The name of the site, San-Tash, means 'Counting Stones'. Sceptics and amateur historians point to an adjacent, stone-lined pit that appears to be the remnant of a burial chamber, and suggest that the football-size stones were just used to cover the chamber, and were removed by archaeologists or grave-robbers. Either way, the site has a dreamy, magical feel.
In Soviet times the valley was known as 'milk valley' due to the herds of dairy cattle grazing here as part of a large butter and cheese works situated near the San Tash pass.
To the south of San-Tash lies the Jergalansky canyon, with its dramatically layered rocks, and the Tyup State Zoological Reserve. Further east, just 3km short of the border at Basbarin, are more burial mounds from between the 7th and 1st centuries BC :, and the remains of a medieval castle that would have guarded this section of the Silk Road.
There is no public transport through the valley so you will need to hitch from Tyup (which is served by the Bishkek buses), hire a car and driver from a travel agency or, for a fraction of the price, negotiate a deal directly with a taxi driver. The round trip via Novovosnosenovka, prettier though rougher than the main road, is about 150 kilometres.
Getting There & Away - The Karkara Valley is about 50km east of Tup or 80 much prettier but rougher kilometres from Karakol via Novovoznesenovka. Ask for pamyatnik San-Tash (San-Tash Monument), located 1km from San Tash village, 19km from the Kazakhstan border. A derelict bus runs from Karakol’s Ak-Tilek Bazaar to San-Tash via Tup at 1.30pm. It returns the following morning. There are daily buses to Kyzyl Jar (former Sovietskoe) or on to the mining town of Jyrgalang (Russians call it Jergalan shakhta, which means ‘mine’); you might try hitching from Kyzyl Jar.

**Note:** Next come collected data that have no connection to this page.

/-- The owner slice of a node: that of its slice node ancestor. -/
def State.nodeOwner (s : State) (k : Nat) : Option Nat :=
  match (s.pathUp 5 k).find? (fun j => keyLevel j == 1) with
  | some j => (s.node j).map (·.owner)
  | none => none

/-- The class queue q. -/
def State.classQueue (s : State) (q : Nat) : Option ClassQueue := (s.node (nodeKey 4 q)).map (·.queue)

def State.setClassQueue (s : State) (q : Nat) (x : ClassQueue) : State :=
  match s.node (nodeKey 4 q) with
  | some n => s.setNode (nodeKey 4 q) (some { n with queue := x })
  | none => s

/-- A class queue is attached for a frame that leaves through a port (R262). -/
def State.attachedFor (s : State) (q port : Nat) : Bool :=
  let path := s.pathUp 5 (nodeKey 4 q)
  path.length == 5 && path.all (fun k => match s.node k with | some n => keyLevel k == 0 || n.attached | none => false) &&
    path.getLast? == some (nodeKey 0 port) && (s.port port).cfg.subscriber

/-- Cells of the near part. -/
def State.nearCells (s : State) (x : ClassQueue) : Nat := s.cellsOf x.near
/-- Cells of the far part: the cells its frames take. -/
def ClassQueue.farCells (x : ClassQueue) : Nat := x.far.foldl (fun n f => n + cellsFor f.frame.bytes.length) 0

/-- The node's own queue, or a child's subtree, holds a frame. -/
def State.active (fuel : Nat) (s : State) (k : Nat) : Bool :=
  match fuel with
  | 0 => false
  | n + 1 =>
    match s.node k with
    | none => false
    | some x =>
      if keyLevel k = 4 then !x.queue.near.isEmpty || !x.queue.far.isEmpty
      else (s.children k).any (fun c => s.active n c)

/-- Priority c of a port is held paused by its partner (R117, R118). In MODE 1 priority 0 stands for the whole port. -/
def Port.paused (p : Port) (cls now : Nat) : Bool :=
  let x := if p.pause.mode = 1 then p.prio 0 else p.prio cls
  p.pause.mode ≠ 0 && !x.storm && (match x.until_ with | some t => now < t | none => false)

/-- A node is committed (R266). -/
def Node.committed (n : Node) : Bool := n.cir.rate != 0 && decide (0 < n.cir.tokens)

/-- The service set of a node: its priority group and whether it is committed. -/
def Node.serviceSet (n : Node) : Nat × Bool := (n.prio, n.committed)

def setIndex (g : Nat × Bool) : Nat := 2 * g.1 + bit g.2

/-- A node's own eligibility, given its children's (R266). -/
def State.eligibleNow (s : State) (k : Nat) : Bool :=
  match s.node k with
  | none => false
  | some n =>
    if keyLevel k = 4 then
      let port := s.rootPort k
      n.attached && n.pir.positive &&
        (match n.queue.near with
         | f :: _ => (match s.frame f with | some x => x.complete | none => false)
         | [] => false) &&
        (match port with | some p => !(s.port p).paused (keyIndex k % 8) s.now | none => false)
    else n.attached && n.pir.positive && (s.children k).any (fun c => match s.node c with | some x => x.eligible | none => false)

/-- V of a service set at a parent. -/
def State.vtime (s : State) (parent : Nat) (g : Nat × Bool) : BitVec 40 :=
  match s.node parent with | some p => tget p.vt 0 (setIndex g) | none => 0

def State.setVtime (s : State) (parent : Nat) (g : Nat × Bool) (v : BitVec 40) : State :=
  match s.node parent with
  | some p => s.setNode parent (some { p with vt := tset p.vt 0 (setIndex g) v })
  | none => s

/-- Bring a node's buckets, set, tag and lag up to date (R269, R270, R275). -/
def State.refreshNode (s : State) (k : Nat) : State :=
  match s.node k with
  | none => s
  | some n =>
    let n := { n with cir := n.cir.refill s.now, pir := n.pir.refill s.now }
    let s := s.setNode k (some n)
    if keyLevel k = 0 then s
    else
      let par := n.parentKey k
      let cur := n.serviceSet
      if !s.active 5 k then s.setNode k (some { n with set := none, eligible := false })
      else
        let el := s.eligibleNow k
        match n.set with
        | none => s.setNode k (some { n with set := some cur, start := s.vtime par cur, lag := 0, eligible := el })
        | some old =>
          if n.eligible && !el then
            s.setNode k (some { n with lag := n.start - s.vtime par old, eligible := false })
          else if !n.eligible && el then
            if old = cur then s.setNode k (some { n with start := s.vtime par old + n.lag, eligible := true })
            else s.setNode k (some { n with set := some cur, start := s.vtime par cur, eligible := true })
          else if el && old ≠ cur then s.setNode k (some { n with set := some cur, start := s.vtime par cur })
          else s

/-- Keys of the nodes under a port, class queues first. -/
def State.nodesUnder (s : State) (port : Nat) : List Nat :=
  let l := ((tsome s.sw.nodes).map (·.1)).filter (fun k => s.rootPort k == some port)
  l.filter (fun k => keyLevel k == 4) ++ l.filter (fun k => keyLevel k == 3) ++ l.filter (fun k => keyLevel k == 2) ++
    l.filter (fun k => keyLevel k == 1) ++ l.filter (fun k => keyLevel k == 0)

def State.refreshPort (s : State) (port : Nat) : State := forAll (s.nodesUnder port) s (fun k t => t.refreshNode k)

/-- Serial order of start tags (R78). -/
def tagBefore (a b : BitVec 40) : Bool := serialAfter 40 b.toNat a.toNat

/-- Child `a` goes before child `b` (R267). -/
def Node.before (ka : Nat) (a : Node) (kb : Nat) (b : Node) : Bool :=
  let ga := a.set.getD (0, false)
  let gb := b.set.getD (0, false)
  if ga.1 ≠ gb.1 then gb.1 < ga.1
  else if ga.2 ≠ gb.2 then ga.2
  else if a.start ≠ b.start then tagBefore a.start b.start
  else ka < kb

/-- The eligible child that a node chooses. -/
def State.chooseChild (s : State) (k : Nat) : Option Nat :=
  (s.children k).foldl (fun best c =>
    match s.node c with
    | none => best
    | some x =>
      if !x.eligible then best
      else match best with
        | none => some c
        | some b =>
          match s.node b with
          | some y => if Node.before c x b y then some c else some b
          | none => some c) none

/-- The descent from a port to a class queue: the chosen nodes, top down. -/
def State.descend (fuel : Nat) (s : State) (k : Nat) : List Nat :=
  match fuel with
  | 0 => []
  | n + 1 => match s.chooseChild k with | some c => c :: s.descend n c | none => []

/-! ### Charged length (R257) -/

def State.chargedLength (s : State) (port len : Nat) : Int :=
  let adj : Int := match s.node (nodeKey 0 port) with | some n => n.adjust | none => 0
  max 1 ((len : Int) + 24 + adj)

/-- Cost of a charged length to a child of weight w (R269), modulo 2^40. -/
def cost (len : Int) (w : Nat) : BitVec 40 := BitVec.ofInt 40 (len * (16777216 / w : Nat))

/-- Charge a node's buckets for a selected frame. -/
def State.chargeNode (s : State) (k : Nat) (len : Int) : State :=
  match s.node k with
  | some n => s.setNode k (some { n with cir := n.cir.charge len, pir := n.pir.charge len })
  | none => s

The Karkara (Karkyra) River forms the modern Kyrgyzstan–Kazakhstan border through part of the valley and this makes an interesting route to or from Kazakhstan. If you are headed to Kazakhstan make sure you get a border stamp, even if it means waiting some time. You will of course need valid visas for both republics. There’s no cross-border public transport. Coming from the Kazakhstan side, you can get a Kegen, Saryzhaz or Narynkol bus from Almaty and get off at Kegen, from where it’s a difficult 28km hitch south to the border itself. A taxi from Karakol to Almaty via Kegen takes about seven hours and costs around US$150, including car customs fees.